WHAT THE TASK ASKS: Copy each line of the records below, from the first through the one that contains "unfold startWaking; simp", exactly as written.
══ STUDY MATERIAL
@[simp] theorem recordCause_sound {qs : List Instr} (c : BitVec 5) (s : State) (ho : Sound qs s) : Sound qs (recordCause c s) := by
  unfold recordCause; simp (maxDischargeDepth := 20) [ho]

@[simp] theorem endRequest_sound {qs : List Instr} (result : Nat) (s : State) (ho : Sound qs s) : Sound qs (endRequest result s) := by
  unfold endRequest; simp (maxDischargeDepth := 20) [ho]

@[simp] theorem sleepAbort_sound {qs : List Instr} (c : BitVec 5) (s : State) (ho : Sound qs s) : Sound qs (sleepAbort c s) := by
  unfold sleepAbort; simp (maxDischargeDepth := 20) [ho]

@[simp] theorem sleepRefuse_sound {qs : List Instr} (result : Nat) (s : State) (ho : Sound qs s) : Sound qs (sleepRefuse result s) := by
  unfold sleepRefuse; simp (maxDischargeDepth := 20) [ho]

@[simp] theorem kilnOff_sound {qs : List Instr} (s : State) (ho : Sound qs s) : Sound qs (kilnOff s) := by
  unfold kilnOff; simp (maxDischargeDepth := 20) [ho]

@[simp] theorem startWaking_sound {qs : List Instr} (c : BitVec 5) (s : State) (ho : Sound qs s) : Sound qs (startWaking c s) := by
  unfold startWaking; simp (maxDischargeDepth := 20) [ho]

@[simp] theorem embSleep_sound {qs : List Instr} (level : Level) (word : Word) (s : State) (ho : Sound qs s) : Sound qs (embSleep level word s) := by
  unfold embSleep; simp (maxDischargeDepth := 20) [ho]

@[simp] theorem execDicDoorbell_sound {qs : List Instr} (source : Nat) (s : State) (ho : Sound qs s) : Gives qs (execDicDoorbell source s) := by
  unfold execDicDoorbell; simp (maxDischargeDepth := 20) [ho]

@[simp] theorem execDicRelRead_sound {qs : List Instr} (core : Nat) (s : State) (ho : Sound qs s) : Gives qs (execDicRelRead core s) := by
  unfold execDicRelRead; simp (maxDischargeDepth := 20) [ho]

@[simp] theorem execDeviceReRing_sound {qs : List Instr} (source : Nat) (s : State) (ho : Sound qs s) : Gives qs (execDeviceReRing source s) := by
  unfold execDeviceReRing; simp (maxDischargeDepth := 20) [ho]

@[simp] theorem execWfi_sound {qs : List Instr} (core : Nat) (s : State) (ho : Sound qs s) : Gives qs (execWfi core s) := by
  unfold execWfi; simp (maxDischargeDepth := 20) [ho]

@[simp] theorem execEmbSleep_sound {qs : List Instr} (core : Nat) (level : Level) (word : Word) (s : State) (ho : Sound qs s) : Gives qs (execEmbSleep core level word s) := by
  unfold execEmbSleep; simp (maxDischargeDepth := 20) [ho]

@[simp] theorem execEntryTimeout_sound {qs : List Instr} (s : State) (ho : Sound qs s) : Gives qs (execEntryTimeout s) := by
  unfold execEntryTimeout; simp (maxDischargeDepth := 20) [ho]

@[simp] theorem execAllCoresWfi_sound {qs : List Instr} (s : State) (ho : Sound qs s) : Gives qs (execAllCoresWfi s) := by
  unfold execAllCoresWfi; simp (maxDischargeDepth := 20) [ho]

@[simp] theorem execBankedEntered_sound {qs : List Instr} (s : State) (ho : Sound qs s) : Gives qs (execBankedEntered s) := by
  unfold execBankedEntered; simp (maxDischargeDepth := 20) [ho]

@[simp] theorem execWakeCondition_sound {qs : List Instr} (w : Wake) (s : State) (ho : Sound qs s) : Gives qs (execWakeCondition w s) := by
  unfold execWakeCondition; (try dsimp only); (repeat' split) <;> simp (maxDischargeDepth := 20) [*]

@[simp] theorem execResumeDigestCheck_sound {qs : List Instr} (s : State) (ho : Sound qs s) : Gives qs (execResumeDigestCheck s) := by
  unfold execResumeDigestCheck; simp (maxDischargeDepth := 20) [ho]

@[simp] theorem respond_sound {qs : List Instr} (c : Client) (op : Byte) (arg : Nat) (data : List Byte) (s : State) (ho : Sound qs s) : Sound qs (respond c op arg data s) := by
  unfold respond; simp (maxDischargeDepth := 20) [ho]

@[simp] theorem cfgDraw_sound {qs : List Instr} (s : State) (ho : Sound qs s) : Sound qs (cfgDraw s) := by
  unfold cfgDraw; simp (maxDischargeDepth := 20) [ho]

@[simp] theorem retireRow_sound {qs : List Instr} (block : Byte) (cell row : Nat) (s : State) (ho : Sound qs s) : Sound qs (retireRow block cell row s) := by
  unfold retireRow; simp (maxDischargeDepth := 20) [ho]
════
COMPLETED EXERCISE:
@[simp] theorem recordCause_sound {qs : List Instr} (c : BitVec 5) (s : State) (ho : Sound qs s) : Sound qs (recordCause c s) := by
  unfold recordCause; simp (maxDischargeDepth := 20) [ho]

@[simp] theorem endRequest_sound {qs : List Instr} (result : Nat) (s : State) (ho : Sound qs s) : Sound qs (endRequest result s) := by
  unfold endRequest; simp (maxDischargeDepth := 20) [ho]

@[simp] theorem sleepAbort_sound {qs : List Instr} (c : BitVec 5) (s : State) (ho : Sound qs s) : Sound qs (sleepAbort c s) := by
  unfold sleepAbort; simp (maxDischargeDepth := 20) [ho]

@[simp] theorem sleepRefuse_sound {qs : List Instr} (result : Nat) (s : State) (ho : Sound qs s) : Sound qs (sleepRefuse result s) := by
  unfold sleepRefuse; simp (maxDischargeDepth := 20) [ho]

@[simp] theorem kilnOff_sound {qs : List Instr} (s : State) (ho : Sound qs s) : Sound qs (kilnOff s) := by
  unfold kilnOff; simp (maxDischargeDepth := 20) [ho]

@[simp] theorem startWaking_sound {qs : List Instr} (c : BitVec 5) (s : State) (ho : Sound qs s) : Sound qs (startWaking c s) := by
  unfold startWaking; simp (maxDischargeDepth := 20) [ho]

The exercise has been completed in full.